Records from a data collection:
—————

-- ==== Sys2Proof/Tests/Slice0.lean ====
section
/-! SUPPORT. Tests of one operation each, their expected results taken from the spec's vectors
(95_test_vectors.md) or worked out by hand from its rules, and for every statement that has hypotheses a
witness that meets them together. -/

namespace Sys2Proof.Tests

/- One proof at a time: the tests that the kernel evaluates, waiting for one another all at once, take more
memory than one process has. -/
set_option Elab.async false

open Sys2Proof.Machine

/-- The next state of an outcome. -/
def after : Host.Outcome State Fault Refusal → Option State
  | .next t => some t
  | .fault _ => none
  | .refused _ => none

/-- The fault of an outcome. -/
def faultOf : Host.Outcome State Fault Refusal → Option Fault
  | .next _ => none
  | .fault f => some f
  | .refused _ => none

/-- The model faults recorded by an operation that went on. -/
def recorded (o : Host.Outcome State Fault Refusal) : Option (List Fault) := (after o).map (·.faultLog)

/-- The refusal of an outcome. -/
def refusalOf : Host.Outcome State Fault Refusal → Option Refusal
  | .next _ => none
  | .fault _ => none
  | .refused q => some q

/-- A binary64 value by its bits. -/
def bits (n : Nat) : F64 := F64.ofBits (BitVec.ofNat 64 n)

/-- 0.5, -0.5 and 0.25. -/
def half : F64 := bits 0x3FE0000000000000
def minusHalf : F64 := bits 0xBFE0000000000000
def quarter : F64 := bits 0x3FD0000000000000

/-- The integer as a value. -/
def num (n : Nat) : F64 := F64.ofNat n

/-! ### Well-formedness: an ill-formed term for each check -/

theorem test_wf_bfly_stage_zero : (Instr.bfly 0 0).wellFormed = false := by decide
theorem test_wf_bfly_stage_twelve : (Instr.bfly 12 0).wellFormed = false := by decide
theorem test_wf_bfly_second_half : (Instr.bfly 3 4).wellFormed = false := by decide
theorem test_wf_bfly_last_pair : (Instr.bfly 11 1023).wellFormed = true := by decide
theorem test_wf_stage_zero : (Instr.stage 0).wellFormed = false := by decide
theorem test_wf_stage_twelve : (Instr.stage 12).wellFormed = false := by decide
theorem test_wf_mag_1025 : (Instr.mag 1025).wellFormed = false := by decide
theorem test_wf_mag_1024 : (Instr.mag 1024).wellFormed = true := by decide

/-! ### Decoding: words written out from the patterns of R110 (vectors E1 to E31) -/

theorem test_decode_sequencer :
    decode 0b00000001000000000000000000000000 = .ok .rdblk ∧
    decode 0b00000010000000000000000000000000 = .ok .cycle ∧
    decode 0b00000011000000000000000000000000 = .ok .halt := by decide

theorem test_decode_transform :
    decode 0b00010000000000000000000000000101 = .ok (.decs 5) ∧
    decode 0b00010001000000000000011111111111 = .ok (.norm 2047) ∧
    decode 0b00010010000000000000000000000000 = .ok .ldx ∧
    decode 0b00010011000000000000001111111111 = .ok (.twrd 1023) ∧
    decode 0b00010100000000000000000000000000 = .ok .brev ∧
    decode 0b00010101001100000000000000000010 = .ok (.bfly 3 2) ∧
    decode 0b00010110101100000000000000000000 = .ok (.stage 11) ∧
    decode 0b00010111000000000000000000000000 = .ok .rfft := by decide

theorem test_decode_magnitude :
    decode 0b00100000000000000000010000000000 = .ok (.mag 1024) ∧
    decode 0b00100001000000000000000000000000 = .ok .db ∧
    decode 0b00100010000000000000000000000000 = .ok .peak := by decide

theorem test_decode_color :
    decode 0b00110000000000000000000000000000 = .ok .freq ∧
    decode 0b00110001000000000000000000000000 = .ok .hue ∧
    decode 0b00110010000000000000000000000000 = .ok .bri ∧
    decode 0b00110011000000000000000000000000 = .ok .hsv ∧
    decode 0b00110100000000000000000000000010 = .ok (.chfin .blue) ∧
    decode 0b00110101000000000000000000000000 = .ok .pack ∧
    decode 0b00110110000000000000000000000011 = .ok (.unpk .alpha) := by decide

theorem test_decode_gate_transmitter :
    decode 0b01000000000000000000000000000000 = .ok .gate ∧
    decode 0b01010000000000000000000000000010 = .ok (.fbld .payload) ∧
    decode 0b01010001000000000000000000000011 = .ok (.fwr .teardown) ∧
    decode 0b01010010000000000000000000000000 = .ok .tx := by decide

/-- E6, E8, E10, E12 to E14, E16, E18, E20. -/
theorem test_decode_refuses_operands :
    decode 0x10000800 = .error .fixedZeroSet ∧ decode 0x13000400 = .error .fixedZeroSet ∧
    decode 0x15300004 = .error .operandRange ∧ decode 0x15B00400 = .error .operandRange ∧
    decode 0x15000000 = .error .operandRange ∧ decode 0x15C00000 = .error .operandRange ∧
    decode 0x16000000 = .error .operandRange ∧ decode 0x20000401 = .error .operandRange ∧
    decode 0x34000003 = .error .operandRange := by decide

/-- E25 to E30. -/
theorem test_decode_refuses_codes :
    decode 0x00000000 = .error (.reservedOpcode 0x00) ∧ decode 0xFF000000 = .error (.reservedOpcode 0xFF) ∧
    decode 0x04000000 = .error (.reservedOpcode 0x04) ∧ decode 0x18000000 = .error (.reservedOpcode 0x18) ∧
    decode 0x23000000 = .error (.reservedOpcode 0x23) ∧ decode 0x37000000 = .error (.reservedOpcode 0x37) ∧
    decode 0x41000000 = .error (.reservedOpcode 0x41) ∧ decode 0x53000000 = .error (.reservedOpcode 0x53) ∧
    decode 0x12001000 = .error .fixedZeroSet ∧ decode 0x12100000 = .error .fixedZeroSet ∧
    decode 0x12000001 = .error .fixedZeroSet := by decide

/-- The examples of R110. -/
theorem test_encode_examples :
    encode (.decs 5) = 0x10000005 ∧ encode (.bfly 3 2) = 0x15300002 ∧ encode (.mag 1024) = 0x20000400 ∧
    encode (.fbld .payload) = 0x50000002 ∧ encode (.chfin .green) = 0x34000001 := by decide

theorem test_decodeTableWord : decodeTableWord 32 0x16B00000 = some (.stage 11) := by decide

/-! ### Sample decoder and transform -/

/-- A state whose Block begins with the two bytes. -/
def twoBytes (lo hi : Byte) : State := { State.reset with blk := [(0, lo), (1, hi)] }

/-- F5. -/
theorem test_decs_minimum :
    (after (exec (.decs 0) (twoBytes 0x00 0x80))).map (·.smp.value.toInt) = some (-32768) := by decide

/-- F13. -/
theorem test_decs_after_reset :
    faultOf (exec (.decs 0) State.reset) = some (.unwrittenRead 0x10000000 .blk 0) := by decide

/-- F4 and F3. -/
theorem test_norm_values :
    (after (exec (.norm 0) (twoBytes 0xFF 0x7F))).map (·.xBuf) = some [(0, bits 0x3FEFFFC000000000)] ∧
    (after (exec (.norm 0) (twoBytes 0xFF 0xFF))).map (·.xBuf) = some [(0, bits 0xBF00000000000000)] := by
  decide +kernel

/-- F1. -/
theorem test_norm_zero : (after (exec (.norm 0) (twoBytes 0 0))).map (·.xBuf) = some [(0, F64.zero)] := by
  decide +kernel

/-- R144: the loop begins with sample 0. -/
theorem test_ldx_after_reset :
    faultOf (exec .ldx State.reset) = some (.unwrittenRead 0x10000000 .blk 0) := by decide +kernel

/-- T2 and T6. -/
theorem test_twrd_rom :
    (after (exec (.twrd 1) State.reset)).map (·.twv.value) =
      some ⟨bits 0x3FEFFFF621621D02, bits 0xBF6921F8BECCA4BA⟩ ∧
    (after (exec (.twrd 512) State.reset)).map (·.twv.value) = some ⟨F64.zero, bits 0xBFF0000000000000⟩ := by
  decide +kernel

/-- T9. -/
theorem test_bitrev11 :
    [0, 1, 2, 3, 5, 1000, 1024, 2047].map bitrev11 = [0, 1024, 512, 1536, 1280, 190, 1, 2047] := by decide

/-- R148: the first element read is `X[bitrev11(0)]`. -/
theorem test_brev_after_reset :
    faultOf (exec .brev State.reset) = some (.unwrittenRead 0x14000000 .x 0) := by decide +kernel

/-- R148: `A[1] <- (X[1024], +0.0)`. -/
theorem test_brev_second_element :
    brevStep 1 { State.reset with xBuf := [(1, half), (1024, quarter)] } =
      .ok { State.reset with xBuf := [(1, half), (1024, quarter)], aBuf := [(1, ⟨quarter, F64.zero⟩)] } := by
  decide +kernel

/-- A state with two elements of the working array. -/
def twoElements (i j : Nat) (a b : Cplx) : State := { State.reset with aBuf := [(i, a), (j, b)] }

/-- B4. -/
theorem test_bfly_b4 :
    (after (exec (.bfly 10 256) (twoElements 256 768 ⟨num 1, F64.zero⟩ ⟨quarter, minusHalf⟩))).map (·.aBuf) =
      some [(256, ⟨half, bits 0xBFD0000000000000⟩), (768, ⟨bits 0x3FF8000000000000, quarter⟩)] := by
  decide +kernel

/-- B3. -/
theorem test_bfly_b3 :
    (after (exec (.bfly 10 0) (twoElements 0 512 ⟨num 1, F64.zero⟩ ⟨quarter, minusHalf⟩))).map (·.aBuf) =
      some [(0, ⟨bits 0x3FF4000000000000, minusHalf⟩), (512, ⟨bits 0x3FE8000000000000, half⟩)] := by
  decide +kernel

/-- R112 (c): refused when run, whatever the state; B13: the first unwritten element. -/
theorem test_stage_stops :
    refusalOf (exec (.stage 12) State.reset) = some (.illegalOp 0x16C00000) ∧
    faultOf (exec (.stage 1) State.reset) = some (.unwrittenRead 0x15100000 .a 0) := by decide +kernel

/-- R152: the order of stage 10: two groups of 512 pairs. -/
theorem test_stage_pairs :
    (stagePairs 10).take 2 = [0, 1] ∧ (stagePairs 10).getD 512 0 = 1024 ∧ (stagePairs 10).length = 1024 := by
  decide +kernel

—————

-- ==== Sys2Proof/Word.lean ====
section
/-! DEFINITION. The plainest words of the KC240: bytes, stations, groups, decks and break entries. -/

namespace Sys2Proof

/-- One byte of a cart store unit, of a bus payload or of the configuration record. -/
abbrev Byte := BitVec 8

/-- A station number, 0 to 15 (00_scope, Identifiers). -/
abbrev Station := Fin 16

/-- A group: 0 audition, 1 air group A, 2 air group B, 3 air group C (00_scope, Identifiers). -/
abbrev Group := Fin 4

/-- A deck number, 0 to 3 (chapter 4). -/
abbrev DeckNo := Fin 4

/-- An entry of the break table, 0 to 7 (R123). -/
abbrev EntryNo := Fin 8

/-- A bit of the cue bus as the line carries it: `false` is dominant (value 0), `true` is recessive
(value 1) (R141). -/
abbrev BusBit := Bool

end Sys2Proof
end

—————

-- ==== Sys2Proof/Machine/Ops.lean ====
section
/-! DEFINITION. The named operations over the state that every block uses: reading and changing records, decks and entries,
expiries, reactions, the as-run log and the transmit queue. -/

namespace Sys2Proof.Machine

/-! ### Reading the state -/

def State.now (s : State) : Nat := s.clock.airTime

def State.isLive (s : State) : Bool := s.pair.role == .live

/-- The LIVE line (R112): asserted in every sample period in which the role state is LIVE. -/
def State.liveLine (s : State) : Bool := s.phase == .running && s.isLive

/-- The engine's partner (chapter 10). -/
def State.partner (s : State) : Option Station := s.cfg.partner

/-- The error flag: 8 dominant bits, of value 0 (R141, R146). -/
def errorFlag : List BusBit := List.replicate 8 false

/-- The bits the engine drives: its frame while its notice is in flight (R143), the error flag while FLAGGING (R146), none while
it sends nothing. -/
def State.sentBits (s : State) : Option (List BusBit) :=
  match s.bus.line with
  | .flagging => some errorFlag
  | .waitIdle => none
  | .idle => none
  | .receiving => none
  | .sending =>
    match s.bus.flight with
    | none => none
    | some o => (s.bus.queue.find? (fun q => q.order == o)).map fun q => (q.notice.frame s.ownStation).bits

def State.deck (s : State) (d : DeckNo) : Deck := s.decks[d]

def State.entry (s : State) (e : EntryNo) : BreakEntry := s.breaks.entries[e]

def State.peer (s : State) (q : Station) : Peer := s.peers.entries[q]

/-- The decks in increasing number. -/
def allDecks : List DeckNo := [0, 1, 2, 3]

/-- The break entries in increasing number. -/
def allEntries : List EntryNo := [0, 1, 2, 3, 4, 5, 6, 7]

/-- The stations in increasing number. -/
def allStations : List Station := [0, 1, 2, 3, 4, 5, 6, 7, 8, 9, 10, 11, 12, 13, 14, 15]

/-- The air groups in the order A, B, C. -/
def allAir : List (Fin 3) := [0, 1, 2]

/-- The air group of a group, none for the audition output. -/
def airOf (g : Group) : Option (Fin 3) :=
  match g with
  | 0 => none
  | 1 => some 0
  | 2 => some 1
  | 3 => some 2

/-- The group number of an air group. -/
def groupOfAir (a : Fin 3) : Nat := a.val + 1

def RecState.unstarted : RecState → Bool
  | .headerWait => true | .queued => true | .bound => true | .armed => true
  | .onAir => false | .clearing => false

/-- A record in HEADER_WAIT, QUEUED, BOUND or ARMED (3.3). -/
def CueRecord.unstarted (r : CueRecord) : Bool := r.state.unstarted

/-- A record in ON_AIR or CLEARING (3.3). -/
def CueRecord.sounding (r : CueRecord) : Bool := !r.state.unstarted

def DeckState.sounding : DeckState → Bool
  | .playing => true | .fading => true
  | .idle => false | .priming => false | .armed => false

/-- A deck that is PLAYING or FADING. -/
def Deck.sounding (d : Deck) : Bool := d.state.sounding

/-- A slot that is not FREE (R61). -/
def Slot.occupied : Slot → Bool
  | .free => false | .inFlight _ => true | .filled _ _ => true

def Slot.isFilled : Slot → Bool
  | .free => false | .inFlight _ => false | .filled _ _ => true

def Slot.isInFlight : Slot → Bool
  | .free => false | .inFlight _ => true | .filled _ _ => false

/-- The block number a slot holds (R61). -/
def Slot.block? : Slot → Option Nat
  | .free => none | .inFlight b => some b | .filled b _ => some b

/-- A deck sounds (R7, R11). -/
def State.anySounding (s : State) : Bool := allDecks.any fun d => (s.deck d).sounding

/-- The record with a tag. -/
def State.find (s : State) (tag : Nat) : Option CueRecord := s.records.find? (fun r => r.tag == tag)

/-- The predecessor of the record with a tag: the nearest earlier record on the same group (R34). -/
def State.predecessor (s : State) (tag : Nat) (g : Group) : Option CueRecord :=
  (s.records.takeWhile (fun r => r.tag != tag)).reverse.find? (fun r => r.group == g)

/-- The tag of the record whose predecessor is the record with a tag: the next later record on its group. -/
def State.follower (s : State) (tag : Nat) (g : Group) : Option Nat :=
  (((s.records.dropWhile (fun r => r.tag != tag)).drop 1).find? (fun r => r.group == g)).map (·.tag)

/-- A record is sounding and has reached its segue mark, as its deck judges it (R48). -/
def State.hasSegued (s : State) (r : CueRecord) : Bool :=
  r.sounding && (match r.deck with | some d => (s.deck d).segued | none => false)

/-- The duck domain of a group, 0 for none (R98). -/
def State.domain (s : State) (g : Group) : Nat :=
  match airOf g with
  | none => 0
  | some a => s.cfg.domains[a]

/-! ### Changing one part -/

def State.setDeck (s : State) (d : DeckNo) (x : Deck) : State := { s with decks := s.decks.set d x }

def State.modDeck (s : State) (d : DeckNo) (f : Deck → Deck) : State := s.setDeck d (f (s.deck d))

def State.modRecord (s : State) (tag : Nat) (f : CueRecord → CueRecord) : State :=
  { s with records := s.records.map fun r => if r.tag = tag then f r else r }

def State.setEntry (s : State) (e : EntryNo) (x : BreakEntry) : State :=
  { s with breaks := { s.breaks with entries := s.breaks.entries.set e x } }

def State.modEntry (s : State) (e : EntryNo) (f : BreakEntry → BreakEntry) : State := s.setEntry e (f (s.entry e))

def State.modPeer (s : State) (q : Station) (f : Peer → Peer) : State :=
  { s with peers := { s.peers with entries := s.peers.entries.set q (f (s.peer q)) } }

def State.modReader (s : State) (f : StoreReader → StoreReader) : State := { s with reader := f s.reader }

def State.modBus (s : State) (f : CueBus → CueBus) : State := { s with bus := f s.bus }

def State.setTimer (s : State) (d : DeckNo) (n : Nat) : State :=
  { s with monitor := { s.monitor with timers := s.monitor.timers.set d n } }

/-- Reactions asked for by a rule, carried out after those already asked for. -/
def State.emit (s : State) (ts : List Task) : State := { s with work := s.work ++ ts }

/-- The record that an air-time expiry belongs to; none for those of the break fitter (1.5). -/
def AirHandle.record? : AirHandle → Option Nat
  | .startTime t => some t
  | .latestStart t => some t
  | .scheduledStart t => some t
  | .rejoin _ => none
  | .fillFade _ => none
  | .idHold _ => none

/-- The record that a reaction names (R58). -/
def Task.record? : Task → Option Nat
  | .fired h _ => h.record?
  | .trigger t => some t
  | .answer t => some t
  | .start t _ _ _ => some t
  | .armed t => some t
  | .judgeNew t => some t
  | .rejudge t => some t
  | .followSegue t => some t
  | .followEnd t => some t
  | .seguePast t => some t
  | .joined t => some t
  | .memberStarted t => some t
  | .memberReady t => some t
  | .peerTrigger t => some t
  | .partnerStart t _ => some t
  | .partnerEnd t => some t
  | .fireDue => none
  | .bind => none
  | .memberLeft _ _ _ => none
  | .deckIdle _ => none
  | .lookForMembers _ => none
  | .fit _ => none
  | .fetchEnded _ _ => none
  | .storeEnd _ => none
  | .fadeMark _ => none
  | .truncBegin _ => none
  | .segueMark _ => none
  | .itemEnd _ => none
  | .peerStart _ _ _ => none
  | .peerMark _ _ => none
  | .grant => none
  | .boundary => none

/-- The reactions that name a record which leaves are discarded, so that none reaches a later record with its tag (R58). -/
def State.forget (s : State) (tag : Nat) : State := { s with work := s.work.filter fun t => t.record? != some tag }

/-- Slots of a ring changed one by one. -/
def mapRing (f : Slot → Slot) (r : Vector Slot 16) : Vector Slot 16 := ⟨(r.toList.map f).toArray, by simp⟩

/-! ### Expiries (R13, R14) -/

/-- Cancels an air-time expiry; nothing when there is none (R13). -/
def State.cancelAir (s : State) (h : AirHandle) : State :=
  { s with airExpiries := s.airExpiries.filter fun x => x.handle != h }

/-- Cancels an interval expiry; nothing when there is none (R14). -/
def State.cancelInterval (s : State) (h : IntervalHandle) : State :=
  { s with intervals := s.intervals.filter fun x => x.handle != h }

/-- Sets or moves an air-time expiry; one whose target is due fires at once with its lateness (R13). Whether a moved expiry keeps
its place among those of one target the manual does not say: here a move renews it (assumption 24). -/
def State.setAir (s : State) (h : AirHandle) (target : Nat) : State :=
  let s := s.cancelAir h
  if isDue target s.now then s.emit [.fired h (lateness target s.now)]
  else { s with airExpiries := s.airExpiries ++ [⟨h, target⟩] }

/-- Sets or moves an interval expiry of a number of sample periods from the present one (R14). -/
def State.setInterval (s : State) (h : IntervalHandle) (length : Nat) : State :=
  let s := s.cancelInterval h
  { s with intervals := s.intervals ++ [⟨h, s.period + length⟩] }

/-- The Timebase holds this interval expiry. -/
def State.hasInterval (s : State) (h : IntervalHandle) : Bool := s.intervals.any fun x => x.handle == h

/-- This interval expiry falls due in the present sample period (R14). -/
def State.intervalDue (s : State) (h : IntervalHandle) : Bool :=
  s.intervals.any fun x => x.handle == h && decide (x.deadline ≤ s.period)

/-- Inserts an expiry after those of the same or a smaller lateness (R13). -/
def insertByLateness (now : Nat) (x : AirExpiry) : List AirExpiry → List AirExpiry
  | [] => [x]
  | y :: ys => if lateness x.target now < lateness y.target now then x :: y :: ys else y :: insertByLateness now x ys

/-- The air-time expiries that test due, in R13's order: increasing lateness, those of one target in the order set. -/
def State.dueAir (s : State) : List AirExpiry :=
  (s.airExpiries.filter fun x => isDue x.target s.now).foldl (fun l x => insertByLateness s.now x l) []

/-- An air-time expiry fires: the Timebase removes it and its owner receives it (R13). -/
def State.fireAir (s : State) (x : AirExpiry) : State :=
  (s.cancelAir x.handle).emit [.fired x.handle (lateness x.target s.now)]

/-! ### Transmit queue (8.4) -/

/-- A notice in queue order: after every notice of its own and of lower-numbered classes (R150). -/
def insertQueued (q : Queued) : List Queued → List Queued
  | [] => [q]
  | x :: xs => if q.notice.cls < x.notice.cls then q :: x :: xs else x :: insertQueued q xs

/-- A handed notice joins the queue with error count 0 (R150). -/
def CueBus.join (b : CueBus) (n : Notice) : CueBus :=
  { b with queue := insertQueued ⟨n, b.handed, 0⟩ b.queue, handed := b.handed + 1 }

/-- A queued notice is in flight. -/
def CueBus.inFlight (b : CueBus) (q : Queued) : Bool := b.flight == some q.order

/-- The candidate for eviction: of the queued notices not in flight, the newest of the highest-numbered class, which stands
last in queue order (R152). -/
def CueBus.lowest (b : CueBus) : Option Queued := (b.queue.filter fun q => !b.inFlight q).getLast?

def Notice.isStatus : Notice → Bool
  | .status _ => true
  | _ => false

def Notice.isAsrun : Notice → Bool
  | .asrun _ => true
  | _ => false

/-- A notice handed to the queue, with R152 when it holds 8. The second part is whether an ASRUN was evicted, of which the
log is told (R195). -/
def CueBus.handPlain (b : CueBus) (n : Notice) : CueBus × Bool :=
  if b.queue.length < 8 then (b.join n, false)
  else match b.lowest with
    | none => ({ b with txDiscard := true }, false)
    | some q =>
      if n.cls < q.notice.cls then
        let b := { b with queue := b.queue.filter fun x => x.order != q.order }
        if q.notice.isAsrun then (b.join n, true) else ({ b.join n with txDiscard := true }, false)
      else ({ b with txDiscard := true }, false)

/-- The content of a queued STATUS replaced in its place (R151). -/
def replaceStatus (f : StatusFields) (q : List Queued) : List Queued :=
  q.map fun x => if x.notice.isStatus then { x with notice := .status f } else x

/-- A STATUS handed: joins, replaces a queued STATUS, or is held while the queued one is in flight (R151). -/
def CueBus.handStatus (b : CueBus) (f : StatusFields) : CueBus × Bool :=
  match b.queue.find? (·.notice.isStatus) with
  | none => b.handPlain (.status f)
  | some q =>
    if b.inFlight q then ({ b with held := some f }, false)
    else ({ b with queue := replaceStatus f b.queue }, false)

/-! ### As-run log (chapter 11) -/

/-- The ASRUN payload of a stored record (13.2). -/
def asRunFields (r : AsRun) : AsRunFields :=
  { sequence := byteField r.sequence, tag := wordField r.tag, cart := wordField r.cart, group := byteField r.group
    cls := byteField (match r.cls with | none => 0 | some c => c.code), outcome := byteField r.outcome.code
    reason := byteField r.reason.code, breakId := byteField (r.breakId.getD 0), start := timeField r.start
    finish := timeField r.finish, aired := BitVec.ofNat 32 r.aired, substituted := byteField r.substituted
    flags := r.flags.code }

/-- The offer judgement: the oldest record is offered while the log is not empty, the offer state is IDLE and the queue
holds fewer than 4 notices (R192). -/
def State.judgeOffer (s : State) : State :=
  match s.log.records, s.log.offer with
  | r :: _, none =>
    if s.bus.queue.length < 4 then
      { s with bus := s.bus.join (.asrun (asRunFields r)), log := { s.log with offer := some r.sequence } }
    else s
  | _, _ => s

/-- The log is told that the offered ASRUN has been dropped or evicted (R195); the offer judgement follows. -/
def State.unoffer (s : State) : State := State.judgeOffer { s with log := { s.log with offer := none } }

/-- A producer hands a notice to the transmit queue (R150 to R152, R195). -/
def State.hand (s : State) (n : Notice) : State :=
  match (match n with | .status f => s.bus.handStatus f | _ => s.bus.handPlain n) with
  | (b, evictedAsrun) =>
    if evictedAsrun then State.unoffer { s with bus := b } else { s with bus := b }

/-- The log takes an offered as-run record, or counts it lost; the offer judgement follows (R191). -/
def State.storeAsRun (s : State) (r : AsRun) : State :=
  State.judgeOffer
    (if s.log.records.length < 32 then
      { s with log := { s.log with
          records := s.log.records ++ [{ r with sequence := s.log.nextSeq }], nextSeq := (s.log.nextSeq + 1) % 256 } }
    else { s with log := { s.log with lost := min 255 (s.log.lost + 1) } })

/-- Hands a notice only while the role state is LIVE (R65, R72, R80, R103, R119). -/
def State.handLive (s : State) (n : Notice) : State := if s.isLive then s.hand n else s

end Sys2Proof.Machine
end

—————

*Task to complete*. Show the lines above that have the word "insertByLateness".

*Written response*.
def insertByLateness (now : Nat) (x : AirExpiry) : List AirExpiry → List AirExpiry
  | y :: ys => if lateness x.target now < lateness y.target now then x :: y :: ys else y :: insertByLateness now x ys
  (s.airExpiries.filter fun x => isDue x.target s.now).foldl (fun l x => insertByLateness s.now x l) []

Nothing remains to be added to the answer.